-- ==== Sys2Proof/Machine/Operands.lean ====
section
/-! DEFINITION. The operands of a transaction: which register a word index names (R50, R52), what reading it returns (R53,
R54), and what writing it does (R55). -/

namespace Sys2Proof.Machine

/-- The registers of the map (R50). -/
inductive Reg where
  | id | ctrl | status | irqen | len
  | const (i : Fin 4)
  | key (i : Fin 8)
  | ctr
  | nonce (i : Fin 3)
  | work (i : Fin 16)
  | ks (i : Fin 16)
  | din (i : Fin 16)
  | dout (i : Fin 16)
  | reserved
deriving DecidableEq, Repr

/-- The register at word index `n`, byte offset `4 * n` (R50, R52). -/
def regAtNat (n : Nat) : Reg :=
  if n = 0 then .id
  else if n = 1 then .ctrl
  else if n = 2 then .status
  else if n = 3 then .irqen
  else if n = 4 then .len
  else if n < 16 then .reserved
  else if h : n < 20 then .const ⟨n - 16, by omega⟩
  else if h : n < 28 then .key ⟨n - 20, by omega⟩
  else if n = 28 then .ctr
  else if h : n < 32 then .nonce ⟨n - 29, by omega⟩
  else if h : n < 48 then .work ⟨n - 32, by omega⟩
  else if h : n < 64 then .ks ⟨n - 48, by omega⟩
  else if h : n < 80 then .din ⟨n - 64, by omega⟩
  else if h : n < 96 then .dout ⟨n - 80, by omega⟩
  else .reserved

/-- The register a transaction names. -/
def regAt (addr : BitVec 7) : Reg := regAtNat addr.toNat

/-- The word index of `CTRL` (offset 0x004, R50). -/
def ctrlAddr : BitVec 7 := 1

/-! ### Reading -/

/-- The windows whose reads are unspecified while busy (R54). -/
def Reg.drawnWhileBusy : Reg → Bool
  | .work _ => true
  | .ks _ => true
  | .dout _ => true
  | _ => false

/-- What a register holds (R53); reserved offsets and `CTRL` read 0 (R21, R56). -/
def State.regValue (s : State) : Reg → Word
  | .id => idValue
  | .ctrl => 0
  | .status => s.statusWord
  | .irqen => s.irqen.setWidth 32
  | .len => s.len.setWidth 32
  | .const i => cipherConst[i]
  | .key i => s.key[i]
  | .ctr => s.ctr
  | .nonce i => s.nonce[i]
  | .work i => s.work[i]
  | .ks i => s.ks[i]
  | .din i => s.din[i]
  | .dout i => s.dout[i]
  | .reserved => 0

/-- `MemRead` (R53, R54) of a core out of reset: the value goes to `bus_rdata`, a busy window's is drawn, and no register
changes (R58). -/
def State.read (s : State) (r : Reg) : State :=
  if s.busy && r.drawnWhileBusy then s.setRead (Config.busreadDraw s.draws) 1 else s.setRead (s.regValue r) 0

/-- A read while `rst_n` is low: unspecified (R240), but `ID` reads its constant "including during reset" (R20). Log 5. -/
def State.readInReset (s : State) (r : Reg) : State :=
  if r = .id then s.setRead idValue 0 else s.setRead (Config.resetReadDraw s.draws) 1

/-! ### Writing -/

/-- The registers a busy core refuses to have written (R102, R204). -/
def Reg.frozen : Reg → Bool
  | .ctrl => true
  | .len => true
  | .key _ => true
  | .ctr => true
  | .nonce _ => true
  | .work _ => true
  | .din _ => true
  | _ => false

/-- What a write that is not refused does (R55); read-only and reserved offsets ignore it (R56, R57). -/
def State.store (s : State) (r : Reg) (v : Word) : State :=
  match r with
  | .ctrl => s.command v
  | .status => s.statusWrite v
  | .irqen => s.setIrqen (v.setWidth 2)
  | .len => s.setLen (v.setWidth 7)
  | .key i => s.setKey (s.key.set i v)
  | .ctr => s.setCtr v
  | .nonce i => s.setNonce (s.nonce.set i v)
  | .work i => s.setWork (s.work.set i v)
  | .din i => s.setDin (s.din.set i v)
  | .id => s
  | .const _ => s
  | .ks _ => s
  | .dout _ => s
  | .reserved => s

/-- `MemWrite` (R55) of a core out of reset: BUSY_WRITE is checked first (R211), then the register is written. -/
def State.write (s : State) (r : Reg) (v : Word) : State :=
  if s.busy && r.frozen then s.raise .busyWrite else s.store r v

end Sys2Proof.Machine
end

......

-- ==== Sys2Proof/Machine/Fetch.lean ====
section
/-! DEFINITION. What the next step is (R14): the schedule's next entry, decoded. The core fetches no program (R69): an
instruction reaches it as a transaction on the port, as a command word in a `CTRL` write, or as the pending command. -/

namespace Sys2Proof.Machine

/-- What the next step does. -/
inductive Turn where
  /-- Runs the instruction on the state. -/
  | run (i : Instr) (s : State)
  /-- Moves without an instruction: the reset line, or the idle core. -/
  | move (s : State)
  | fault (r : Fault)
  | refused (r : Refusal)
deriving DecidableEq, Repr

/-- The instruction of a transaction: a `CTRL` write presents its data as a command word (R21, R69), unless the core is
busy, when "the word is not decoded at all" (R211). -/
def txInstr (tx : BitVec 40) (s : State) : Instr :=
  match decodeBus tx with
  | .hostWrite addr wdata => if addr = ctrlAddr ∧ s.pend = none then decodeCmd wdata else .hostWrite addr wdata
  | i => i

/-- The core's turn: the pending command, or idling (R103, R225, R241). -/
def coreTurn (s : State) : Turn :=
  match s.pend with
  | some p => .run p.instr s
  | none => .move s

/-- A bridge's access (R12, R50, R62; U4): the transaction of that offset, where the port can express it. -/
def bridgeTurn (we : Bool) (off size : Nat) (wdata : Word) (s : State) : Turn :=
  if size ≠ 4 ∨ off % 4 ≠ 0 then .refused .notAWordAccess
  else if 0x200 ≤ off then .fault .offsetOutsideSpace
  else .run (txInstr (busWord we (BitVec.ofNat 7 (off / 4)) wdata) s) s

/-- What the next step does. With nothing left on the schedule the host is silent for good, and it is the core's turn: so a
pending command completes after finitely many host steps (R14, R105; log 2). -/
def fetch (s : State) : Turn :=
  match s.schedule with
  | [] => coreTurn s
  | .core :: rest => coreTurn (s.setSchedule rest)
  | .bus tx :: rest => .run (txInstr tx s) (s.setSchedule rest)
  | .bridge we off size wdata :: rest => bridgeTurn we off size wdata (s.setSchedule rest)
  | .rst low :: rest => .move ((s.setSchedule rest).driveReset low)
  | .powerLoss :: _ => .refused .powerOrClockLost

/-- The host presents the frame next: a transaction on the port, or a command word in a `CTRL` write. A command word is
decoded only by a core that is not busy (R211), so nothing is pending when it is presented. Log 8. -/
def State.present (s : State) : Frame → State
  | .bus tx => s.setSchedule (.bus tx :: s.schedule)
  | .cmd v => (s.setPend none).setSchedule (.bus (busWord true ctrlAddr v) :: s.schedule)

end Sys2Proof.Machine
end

......

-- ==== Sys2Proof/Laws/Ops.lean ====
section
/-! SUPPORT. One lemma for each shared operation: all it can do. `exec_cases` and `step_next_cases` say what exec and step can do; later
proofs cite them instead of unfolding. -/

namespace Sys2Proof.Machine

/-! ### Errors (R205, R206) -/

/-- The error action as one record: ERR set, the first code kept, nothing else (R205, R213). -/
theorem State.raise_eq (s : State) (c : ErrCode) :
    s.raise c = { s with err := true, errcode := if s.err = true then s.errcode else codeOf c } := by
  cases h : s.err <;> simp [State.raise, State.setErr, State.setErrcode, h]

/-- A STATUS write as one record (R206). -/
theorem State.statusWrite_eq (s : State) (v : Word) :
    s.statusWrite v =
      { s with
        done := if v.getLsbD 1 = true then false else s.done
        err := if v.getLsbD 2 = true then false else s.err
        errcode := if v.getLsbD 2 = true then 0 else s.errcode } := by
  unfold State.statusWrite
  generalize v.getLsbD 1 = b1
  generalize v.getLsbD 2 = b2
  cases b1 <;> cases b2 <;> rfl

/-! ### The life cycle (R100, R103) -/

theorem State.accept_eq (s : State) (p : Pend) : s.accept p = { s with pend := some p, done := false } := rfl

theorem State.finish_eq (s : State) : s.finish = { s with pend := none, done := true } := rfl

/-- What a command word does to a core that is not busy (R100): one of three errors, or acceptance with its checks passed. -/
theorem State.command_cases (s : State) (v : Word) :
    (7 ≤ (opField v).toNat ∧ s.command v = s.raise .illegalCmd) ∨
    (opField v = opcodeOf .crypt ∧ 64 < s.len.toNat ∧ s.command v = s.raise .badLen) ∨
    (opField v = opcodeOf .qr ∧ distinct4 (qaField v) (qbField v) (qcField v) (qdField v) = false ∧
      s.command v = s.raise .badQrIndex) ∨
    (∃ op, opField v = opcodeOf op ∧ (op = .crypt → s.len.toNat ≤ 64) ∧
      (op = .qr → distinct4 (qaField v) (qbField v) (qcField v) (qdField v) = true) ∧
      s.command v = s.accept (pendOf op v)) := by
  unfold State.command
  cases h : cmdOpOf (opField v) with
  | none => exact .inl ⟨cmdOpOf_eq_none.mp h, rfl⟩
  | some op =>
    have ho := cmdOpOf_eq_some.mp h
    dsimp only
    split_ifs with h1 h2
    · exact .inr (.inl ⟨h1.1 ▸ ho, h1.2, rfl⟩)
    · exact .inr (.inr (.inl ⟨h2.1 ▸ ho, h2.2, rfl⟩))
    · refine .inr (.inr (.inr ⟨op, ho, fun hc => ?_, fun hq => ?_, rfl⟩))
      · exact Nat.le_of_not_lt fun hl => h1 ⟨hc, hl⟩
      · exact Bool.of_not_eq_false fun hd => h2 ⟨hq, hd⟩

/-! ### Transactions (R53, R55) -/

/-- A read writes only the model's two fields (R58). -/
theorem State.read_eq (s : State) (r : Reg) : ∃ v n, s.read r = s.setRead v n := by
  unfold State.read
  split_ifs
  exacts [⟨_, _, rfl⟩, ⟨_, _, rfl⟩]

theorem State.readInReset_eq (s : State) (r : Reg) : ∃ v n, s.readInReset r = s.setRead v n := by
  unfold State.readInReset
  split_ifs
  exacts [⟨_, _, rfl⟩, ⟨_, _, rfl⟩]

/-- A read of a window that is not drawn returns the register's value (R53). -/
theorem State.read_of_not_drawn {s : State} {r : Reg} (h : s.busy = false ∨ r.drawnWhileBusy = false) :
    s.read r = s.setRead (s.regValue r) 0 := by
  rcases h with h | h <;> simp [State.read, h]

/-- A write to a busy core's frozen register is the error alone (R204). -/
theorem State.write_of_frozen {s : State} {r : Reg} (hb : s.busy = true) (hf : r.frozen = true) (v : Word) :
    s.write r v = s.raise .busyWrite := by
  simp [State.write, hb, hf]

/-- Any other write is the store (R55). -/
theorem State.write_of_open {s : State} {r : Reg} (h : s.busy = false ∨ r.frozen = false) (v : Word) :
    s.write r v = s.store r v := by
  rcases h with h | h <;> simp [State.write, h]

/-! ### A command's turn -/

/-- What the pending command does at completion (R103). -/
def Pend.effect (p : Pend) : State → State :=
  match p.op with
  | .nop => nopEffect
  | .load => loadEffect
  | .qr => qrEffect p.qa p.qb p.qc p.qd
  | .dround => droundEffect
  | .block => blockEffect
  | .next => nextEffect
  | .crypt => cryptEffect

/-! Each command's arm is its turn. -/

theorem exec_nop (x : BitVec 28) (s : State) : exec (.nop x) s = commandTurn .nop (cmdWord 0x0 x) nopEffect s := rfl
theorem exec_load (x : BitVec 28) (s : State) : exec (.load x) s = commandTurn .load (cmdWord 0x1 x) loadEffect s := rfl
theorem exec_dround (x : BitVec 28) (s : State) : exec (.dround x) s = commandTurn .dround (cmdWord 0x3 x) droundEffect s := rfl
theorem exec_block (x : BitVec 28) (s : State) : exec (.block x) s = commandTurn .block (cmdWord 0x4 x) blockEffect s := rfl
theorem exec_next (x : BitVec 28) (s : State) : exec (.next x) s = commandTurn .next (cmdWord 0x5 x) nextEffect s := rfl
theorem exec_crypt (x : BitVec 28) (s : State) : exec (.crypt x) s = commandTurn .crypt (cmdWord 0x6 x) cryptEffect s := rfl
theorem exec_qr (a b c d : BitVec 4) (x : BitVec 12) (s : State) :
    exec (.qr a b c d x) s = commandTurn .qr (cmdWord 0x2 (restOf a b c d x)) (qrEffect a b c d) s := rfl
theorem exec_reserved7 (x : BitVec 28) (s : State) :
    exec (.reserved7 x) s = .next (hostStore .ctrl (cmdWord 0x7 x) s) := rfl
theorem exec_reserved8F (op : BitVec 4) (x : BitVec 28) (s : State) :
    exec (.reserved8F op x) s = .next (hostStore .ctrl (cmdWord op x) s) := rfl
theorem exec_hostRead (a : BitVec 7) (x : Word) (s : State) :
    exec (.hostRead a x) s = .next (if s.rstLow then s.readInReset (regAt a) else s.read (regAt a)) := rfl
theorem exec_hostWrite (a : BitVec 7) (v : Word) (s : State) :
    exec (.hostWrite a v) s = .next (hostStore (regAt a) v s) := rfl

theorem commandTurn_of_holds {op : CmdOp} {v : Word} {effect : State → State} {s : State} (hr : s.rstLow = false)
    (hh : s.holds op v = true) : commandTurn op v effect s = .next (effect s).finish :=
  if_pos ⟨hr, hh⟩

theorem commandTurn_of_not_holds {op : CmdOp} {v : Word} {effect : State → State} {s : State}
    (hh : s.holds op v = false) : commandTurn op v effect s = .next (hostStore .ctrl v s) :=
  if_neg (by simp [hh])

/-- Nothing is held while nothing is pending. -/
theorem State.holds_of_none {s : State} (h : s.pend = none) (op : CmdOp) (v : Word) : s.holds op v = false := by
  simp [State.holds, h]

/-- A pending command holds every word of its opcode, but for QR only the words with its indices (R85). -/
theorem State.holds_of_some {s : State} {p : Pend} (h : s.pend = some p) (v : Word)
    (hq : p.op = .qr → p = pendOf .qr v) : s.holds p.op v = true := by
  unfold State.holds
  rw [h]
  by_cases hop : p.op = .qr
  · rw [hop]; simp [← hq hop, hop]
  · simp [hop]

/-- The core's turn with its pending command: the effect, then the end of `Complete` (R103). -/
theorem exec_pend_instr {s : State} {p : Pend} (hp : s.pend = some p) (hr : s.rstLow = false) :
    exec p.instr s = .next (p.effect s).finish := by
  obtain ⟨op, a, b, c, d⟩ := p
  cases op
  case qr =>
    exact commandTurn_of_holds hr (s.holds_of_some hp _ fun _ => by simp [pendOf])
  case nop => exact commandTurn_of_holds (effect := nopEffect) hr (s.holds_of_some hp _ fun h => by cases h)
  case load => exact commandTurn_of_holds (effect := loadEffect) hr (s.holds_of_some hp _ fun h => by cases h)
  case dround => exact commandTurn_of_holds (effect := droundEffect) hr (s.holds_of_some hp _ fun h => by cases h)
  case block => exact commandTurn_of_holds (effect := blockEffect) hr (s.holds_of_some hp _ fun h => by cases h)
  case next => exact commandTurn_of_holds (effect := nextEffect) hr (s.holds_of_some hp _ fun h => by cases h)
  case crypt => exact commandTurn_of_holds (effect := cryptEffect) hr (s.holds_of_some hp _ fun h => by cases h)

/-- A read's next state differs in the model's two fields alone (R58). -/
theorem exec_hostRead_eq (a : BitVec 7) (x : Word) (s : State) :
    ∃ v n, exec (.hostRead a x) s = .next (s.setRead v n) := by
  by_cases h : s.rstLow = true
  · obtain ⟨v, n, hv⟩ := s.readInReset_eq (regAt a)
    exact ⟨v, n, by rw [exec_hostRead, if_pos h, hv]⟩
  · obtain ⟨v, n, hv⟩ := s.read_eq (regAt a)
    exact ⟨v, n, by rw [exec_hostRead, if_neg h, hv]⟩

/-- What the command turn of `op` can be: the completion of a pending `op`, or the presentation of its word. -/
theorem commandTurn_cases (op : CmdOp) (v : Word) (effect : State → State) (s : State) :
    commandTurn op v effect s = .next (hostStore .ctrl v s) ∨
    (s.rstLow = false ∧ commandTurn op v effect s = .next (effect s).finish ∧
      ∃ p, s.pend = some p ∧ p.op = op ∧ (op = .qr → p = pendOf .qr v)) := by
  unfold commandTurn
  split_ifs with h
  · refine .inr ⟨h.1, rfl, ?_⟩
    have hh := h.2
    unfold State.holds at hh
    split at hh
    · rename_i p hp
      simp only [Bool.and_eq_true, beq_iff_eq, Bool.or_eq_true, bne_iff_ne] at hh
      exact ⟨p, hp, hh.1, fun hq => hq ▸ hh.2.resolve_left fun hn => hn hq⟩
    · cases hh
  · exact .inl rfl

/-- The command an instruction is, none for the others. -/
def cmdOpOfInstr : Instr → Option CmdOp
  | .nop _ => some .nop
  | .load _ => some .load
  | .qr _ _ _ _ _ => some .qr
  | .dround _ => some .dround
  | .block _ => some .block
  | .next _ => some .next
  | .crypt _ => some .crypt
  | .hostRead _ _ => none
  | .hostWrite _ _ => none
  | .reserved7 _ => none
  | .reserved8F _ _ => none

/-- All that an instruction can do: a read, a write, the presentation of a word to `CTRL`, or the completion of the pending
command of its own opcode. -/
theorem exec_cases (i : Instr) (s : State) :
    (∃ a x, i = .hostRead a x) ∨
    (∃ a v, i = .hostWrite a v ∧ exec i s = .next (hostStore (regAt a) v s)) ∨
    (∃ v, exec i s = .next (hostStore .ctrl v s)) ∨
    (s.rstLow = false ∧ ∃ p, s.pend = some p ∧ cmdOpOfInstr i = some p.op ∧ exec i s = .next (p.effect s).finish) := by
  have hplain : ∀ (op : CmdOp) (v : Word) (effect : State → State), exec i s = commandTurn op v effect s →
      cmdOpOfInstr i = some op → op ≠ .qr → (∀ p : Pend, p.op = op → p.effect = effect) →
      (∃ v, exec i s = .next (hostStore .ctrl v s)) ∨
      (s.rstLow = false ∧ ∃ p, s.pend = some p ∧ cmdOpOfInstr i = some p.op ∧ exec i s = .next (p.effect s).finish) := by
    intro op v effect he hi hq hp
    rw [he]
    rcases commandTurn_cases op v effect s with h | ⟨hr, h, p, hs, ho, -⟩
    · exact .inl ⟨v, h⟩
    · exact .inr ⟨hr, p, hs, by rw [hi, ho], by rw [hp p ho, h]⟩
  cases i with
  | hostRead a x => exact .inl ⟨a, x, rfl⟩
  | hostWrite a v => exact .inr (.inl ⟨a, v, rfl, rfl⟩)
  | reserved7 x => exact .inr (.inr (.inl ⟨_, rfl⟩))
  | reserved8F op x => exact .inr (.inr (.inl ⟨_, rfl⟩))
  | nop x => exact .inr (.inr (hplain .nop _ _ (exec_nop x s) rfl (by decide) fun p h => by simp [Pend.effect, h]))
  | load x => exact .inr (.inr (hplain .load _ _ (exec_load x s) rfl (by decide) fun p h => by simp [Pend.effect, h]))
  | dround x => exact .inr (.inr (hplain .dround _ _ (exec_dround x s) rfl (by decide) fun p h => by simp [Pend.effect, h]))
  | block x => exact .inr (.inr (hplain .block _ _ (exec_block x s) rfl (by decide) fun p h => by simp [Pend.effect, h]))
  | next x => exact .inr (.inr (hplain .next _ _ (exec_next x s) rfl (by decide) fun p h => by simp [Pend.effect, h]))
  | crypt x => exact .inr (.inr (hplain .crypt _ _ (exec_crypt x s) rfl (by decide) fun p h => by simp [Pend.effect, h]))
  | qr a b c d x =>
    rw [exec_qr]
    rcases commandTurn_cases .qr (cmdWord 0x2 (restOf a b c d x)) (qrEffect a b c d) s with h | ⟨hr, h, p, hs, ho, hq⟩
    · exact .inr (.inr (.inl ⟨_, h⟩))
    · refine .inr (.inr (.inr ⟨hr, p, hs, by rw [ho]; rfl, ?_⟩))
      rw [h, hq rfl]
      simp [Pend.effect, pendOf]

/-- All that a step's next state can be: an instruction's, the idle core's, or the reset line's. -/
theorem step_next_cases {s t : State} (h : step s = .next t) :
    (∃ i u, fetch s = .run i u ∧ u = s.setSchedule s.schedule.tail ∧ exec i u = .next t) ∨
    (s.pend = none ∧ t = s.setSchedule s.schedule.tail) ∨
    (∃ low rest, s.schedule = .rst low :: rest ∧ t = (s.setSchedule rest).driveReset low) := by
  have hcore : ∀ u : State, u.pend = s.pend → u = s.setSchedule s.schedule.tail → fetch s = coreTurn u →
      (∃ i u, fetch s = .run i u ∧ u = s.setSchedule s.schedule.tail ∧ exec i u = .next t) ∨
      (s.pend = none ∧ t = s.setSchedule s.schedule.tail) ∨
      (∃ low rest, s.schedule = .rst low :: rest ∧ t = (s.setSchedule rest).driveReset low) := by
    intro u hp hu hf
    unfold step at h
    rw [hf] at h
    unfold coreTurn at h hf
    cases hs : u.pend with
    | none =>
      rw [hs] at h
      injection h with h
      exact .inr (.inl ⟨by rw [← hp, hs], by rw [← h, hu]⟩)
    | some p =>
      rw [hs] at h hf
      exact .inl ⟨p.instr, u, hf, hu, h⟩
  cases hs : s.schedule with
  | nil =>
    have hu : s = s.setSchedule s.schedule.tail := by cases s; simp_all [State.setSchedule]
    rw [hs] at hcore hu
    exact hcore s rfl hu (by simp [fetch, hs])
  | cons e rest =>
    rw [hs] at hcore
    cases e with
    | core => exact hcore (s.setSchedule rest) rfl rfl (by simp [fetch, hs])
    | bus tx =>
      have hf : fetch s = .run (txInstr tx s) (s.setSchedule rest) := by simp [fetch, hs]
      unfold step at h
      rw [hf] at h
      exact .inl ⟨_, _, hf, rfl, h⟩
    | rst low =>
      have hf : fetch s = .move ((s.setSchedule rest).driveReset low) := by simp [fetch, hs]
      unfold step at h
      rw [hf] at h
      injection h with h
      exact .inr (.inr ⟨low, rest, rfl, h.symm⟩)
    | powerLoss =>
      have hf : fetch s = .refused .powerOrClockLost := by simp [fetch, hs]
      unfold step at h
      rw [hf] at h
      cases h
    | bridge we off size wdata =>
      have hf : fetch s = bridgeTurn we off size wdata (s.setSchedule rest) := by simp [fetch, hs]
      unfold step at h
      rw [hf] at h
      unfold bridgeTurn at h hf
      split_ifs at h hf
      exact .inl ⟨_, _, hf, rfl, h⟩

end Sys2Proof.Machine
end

......

#### AIM OF THE EXERCISE
From the records given above, copy all lines containing "generalize".

#### SOLVED EXERCISE
  generalize v.getLsbD 1 = b1
  generalize v.getLsbD 2 = b2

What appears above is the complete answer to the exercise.